Rzagalinski, I., Bogdanova, A., Raghuraman, B. K., Geertsma, E. R., Hersemann, L., Ziemssen, T., et al. (2022). FastCAT Accelerates Absolute Quantification of Proteins Using Multiple Short Nonpurified Chimeric Standards. Journal of proteome research, 21(6), 1408-1417. doi:10.1021/acs.jproteome.2c00014.

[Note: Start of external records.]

-- ==== Sys2Proof/Machine/Frame.lean ====
section
/-! DEFINITION. Frames and slices (R129 to R144, R353, R362, R363, R385 to R387, R404, R405, R432, R433, R440). -/

namespace Sys2Proof.Machine

/-! ## Ranges of memory -/

/-- The pieces of n bytes from va in different 64 KiB pages. -/
def pagePieces : Nat → Nat → Nat → List (Nat × Nat)
  | 0, _, _ => []
  | fuel + 1, va, n =>
    if n = 0 then []
    else
      let k := min n (65536 - va % 65536)
      (va, k) :: pagePieces fuel (va + k) (n - k)

/-- A range checked as one access of a team (R137, R146, R386). The ranges of a CUT or a GRAFT are checked one after another:
the model's choice (log entry 57). -/
def rangeAccess (s : State) (u : Nat) (t : Team) (wr : Bool) (va n : Nat) : Except (Nat × Nat) (List Seg) × State :=
  meetAll s u t { n := n, wr := wr, rd := !wr, device := false, aligned := false } va n (pagePieces (n / 65536 + 2) va n)

/-- Writing bytes at va through the pieces of a range. -/
def writeSegs (s : State) (xs : List Seg) (va : Nat) (l : List Byte) (ref : Bool) : State :=
  xs.foldl (fun s x =>
    let lo := max va x.va
    let hi := min (va + l.length) (x.va + x.n)
    if lo < hi then placeWrite s x.place (x.off + (lo - x.va)) ((l.drop (lo - va)).take (hi - lo)) ref else s) s

/-- Reading n bytes at va through the pieces of a range. -/
def readSegs (s : State) (xs : List Seg) (va n : Nat) : List Byte :=
  xs.flatMap fun x =>
    let lo := max va x.va
    let hi := min (va + n) (x.va + x.n)
    (List.range (hi - lo)).map fun i => placeByte s x.place (x.off + (lo - x.va) + i)

/-- Performing the earlier accesses that a word of the team's own must follow, where it reads or writes the pieces xs and
its window: those to the window and to the same bytes (R182, R353, R405), what other teams have written there that the team
sees, those that a release has ordered before its next write (R191), the ATOMs that are acquires (R186), and, where it
writes a strictly ordered page, all (R185). -/
def drainFrame (s : State) (u : Nat) (wr : Bool) (xs : List Seg) : State :=
  if wr && xs.any fun x => x.order == 0 then drainAll s u
  else
    match s.team u with
    | none => s
    | some t =>
      let t := t.fixLoads fun y => y.acq || decide (gateLevel t.storeGate y.word ≠ 0) ||
        (y.parts.any fun p => decide (p.place = .frame u)) || xs.any fun x => y.meets x.place x.off x.n
      raiseStores (xs.foldl (fun s x => raiseMet s u x.place x.off x.n) (s.putTeam u t)) u fun y =>
        if decide (y.place = .frame u) || y.acquires || xs.any fun x => y.meets x.place x.off x.n then 6
        else gateLevel t.storeGate y.word

/-- A word that would have state leave local memory under a key that is not VALID is handled as a PERMISSION failure (R167):
it writes nothing, and TADDR is the first byte that it would have written. -/
def withSpill (s : State) (t t' : Team) (c : Clause) (va : Nat) (k : State → Out) : Out :=
  match spillRefused s t t' with
  | (true, s) => wordTrap s t c 7 (BitVec.ofNat 64 va)
  | (false, s) => k s

/-! ## The window -/

/-- n bytes of the window at an address, as a number. Where a word of a chain that software has overwritten points outside
the team's window, R137 does not say what its walk reads: 0 below the window, and above its live part the bytes that the
window itself holds, with no translation and no trap, by the model's choice (log entry 57). -/
def Team.frameNum (t : Team) (a n : Nat) : Nat :=
  if a < t.base then 0 else ofBytes (Memory.read t.frame (a - t.base) n)

/-- The size of a mark frame (R134). -/
def Team.markSize (t : Team) : Nat := 32 + 16 * ceilDiv t.lanes 16

/-- How many frames a window can hold: a bound for a walk of a chain in it. -/
def Team.chainBound (t : Team) : Nat := t.framesz / 16 + 1

/-- The first mark of the chain from m that ends at or below fsp (R134). -/
def Team.unlinkFrom (t : Team) (fsp : Nat) : Nat → Nat → Nat
  | 0, _ => 0
  | fuel + 1, m => if m = 0 ∨ m + t.markSize ≤ fsp then m else t.unlinkFrom fsp fuel (t.frameNum (m + 24) 8)

/-- Unlinking every mark that is not wholly below FSP (R134). -/
def Team.unlink (t : Team) : Team :=
  { t with head := BitVec.ofNat 64 (t.unlinkFrom t.fsp.toNat t.chainBound t.head.toNat) }

/-- The top of the window. -/
def Team.limit (t : Team) : Nat := t.base + t.framesz

/-- CTR of every lane: d and b (R134). -/
def Team.ctrs (t : Team) : List Byte :=
  (List.range t.lanes).map fun l => BitVec.ofNat 8 (t.depth l + (t.broken l).toNat * 128)

/-- The counters and flags of every lane set from CTR bytes. -/
def Team.setCtrs (t : Team) (l : List Byte) : Team :=
  { t with
    d := fsets (fun _ => (0 : BitVec 7)) t.d ((List.range t.lanes).map fun i => (i, ((l[i]?).getD 0).extractLsb' 0 7))
    b := fsets falseAt t.b ((List.range t.lanes).map fun i => (i, ((l[i]?).getD 0).getLsbD 7)) }

/-- CALL (R132, R353). -/
def execCall (off : BitVec 22) (s : State) : Out :=
  teamWord s 1 fun t c _ =>
    let a := t.fsp.toNat
    if t.limit < a + 16 then wordTrap s t c 0x14 0
    else
      match rangeAccess s s.cur { t with fsp := t.fsp + 16 } true a 16 with
      | (.error (cause, b), s) => accessTrap s t c cause b
      | (.ok xs, s) => withSpill s t { t with fsp := t.fsp + 16 } c a fun s =>
        let s := drainFrame s s.cur true xs
        let s := writeSegs s xs a (toBytes 8 c.follow.toNat) false
        let s := writeSegs s xs (a + 8) (toBytes 8 t.fb.toNat) true
        match s.team s.cur with
        | none => .next s
        | some t =>
          .next (spillCheck (s.putTeam s.cur ({ t with fb := t.fsp, fsp := t.fsp + 16 }.branch c (c.target off))) s.cur)

/-- RET (R132, R433). R132 loads the saved FB without a check, where R130 says that FB keeps its limits: one that software
has overwritten is loaded as it stands, by the model's choice (log entry 57). -/
def execRet (s : State) : Out :=
  teamWord s 1 fun t c _ =>
    let a := t.fb.toNat
    if t.fsp.toNat < a + 16 then wordTrap s t c 0x0A t.fb
    else
      match rangeAccess s s.cur t false a 16 with
      | (.error (cause, b), s) => accessTrap s t c cause b
      | (.ok xs, s) =>
        let s := drainFrame s s.cur false xs
        let l := readSegs s xs a 16
        match s.team s.cur with
        | none => .next s
        | some t =>
          let t' := { t with fsp := t.fb, fb := BitVec.ofNat 64 (num l 8 8) }.unlink
          .next (s.putTeam s.cur (t'.branch c (BitVec.ofNat 64 (num l 0 8))))

/-- MARK (R134, R405). -/
def execMark (tag : BitVec 16) (s : State) : Out :=
  teamWord s 1 fun t c _ =>
    let a := t.fsp.toNat
    let z := t.markSize
    if t.limit < a + z then wordTrap s t c 0x14 0
    else
      match rangeAccess s s.cur { t with fsp := t.fsp + BitVec.ofNat 64 z } true a z with
      | (.error (cause, b), s) => accessTrap s t c cause b
      | (.ok xs, s) => withSpill s t { t with fsp := t.fsp + BitVec.ofNat 64 z } c a fun s =>
        let s := drainFrame s s.cur true xs
        let s := writeSegs s xs a (toBytes 2 tag.toNat ++ toBytes 2 0x4D41 ++ zeros 4 ++ toBytes 8 c.follow.toNat) false
        let s := writeSegs s xs (a + 16) (toBytes 8 t.fb.toNat ++ toBytes 8 t.head.toNat) true
        let s := writeSegs s xs (a + 32) (t.ctrs ++ zeros (z - 32 - t.lanes)) false
        match s.team s.cur with
        | none => .next s
        | some t =>
          let t' := { t with head := t.fsp, fsp := t.fsp + BitVec.ofNat 64 z }
          .next (spillCheck (s.putTeam s.cur (t'.branch c c.follow)) s.cur)

/-! ## The slice store -/

/-- The slice store of a team's launch (R139): its base and size, none where it is unusable. -/
def sliceStore (s : State) (t : Team) : Option (Nat × Nat) :=
  match s.launch t.launch with
  | none => none
  | some x =>
    let a := x.sliceStore.toNat
    if a = 0 ∨ x.sliceSz = 0 ∨ a % 2048 ≠ 0 ∨ x.sliceSz % 2048 ≠ 0 ∨ x.sliceSz < 4096 then none else some (a, x.sliceSz)

/-- How many directory entries a store has (R139). -/
def entryCount (size : Nat) : Nat := min 128 (size / 2048 - 1)

/-- Directory entry i of a directory block. -/
def dirEntry (dir : List Byte) (i : Nat) : List Byte := (dir.drop (16 * i)).take 16

def entryGen (e : List Byte) : Nat := num e 0 2
def entryLive (e : List Byte) : Bool := num e 2 1 % 2 == 1
def entryOwner (e : List Byte) : Nat := num e 3 1
def entryFirst (e : List Byte) : Nat := num e 4 2
def entryBlocks (e : List Byte) : Nat := num e 6 2
def entryFrame (e : List Byte) : Nat := num e 12 4

/-- Block b is held by a LIVE entry. -/
def blockUsed (dir : List Byte) (count b : Nat) : Bool :=
  (List.range count).any fun i =>
    let e := dirEntry dir i
    entryLive e && decide (entryFirst e ≤ b) && decide (b < entryFirst e + entryBlocks e)

/-- The lowest run of k free blocks (R139). -/
def freeRun (dir : List Byte) (size k : Nat) : Option Nat :=
  let nb := size / 2048
  findFrom (fun b => decide (b + k ≤ nb) && (List.range k).all fun i => !blockUsed dir (entryCount size) (b + i)) 1 (nb - 1)

/-- Every COPY, COPYC and SEMSIG of a team has completed (R137): none is in the engine, none of its slices waits. -/
def copiesDone (s : State) (u : Nat) (t : Team) : Bool :=
  ((entries s.copies).all fun e => !(e.2.team == some u || (decide (e.2.kind = .copyc) && e.2.wg == some t.wg))) &&
  (match s.wg t.wg with
   | some w => w.colls.all fun x => x.slices.all fun y => y.team != u
   | none => true)

/-! ## CUT -/

/-- The nearest mark of a tag from m (R137): 0 where there is none. -/
def Team.findMark (t : Team) (tag : Nat) : Nat → Nat → Nat
  | 0, _ => 0
  | fuel + 1, m =>
    if m = 0 ∨ t.frameNum (m + 2) 2 ≠ 0x4D41 then 0
    else if t.frameNum m 2 = tag then m
    else t.findMark tag fuel (t.frameNum (m + 24) 8)

/-- The lowest return frame met from fb while it lies in [lo, hi) (R137). -/
def Team.linkFrame (t : Team) (lo hi : Nat) : Nat → Nat → Option Nat
  | 0, _ => none
  | fuel + 1, fb =>
    if lo ≤ fb ∧ fb < hi then
      match t.linkFrame lo hi fuel (t.frameNum (fb + 8) 8) with
      | some x => some (min fb x)
      | none => some fb
    else none

/-- The bytes of a slice before its frames (R138). -/
def sliceHead (t : Team) (resume : DWord) (link : Option Nat) (dreg : Code) : List Byte :=
  toBytes 8 resume.toNat ++ toBytes 8 t.fb.toNat ++ toBytes 8 t.fsp.toNat ++
  toBytes 4 (link.getD 0xFFFFFFFF) ++ toBytes 2 t.lanes ++ toBytes 1 t.nregs ++ toBytes 1 dreg.toNat ++
  ((List.range 8).flatMap fun i => toBytes 4 (t.fmtReg i).toNat) ++
  (t.ctrs ++ zeros (16 * ceilDiv t.lanes 16 - t.lanes)) ++
  ((List.range t.nregs).flatMap fun n => (List.range t.lanes).flatMap fun l => toBytes 4 (t.reg n l).toNat)

/-- The reference bits of F bytes of the window from an offset, as bytes (R138). -/
def refBytes (t : Team) (o f : Nat) : List Byte :=
  let n := 16 * ceilDiv f 1024
  (List.range n).map fun i => BitVec.ofNat 8 ((List.range 8).map fun j =>
    if 8 * i + j < f / 8 ∧ fget falseAt t.refs (o / 8 + 8 * i + j) then 2 ^ j else 0).sum

/-- The size of a slice (R137). -/
def sliceSize (t : Team) (f : Nat) : Nat := 64 + 16 * ceilDiv t.lanes 16 + 4 * t.lanes * t.nregs + f + 16 * ceilDiv f 1024

/-- The team after a successful CUT (R137): the range released, the counters restored, the handle in every lane. It goes
on at the mark's RESUME, as R137 and R363 say, where R135 speaks of the clause that follows its own; and a SAVEDFB outside
R130's limits is loaded as it stands: the model's choices (log entry 57). -/
def Team.afterCut (t : Team) (c : Clause) (m lo : Nat) (d : Code) (handle : DWord) : Team :=
  let o := lo - t.base
  let f := t.fsp.toNat - lo
  let ctr := Memory.read t.frame (m + 32 - t.base) t.lanes
  let resume := BitVec.ofNat 64 (t.frameNum (m + 8) 8)
  let t' := { t.setCtrs ctr with
    frame := fclear t.frame o f, refs := fclear t.refs (o / 8) (f / 8)
    fsp := BitVec.ofNat 64 lo, fb := BitVec.ofNat 64 (t.frameNum (m + 16) 8), head := BitVec.ofNat 64 m }
  (({ t' with regs := fsets zeroWord t'.regs ((List.range t.lanes).flatMap fun l =>
    [(regKey d.toNat l, handle.extractLsb' 0 32), (regKey (d.toNat + 1) l, handle.extractLsb' 32 32)]) }).switchPark
      c).goto resume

Cite as: https://hdl.handle.net/21.11116/0000-000B-0345-4

Abstract

Absolute (molar) quantification of clinically relevant proteins determines their reference values in liquid and solid biopsies. The FastCAT (for Fast-track QconCAT) method employs multiple short (<50 kDa), stable-isotope labeled chimeric proteins (CPs) composed of concatenated quantotypic (Q)-peptides representing the quantified proteins. Each CP also comprises scrambled sequences of reference (R)-peptides that relate its abundance to a single protein standard (bovine serum albumin, BSA). FastCAT not only alleviates the need to purify CP or use sodium dodecyl sulfate-polyacrylamide gel electrophoresis (SDS-PAGE) but also improves the accuracy, precision, and dynamic range of the absolute quantification by grouping Q-peptides according to the expected abundance of the target proteins. We benchmarked FastCAT against the reference method of MS Western and tested it in the direct molar quantification of neurological markers in human cerebrospinal fluid at the low ng/mL level.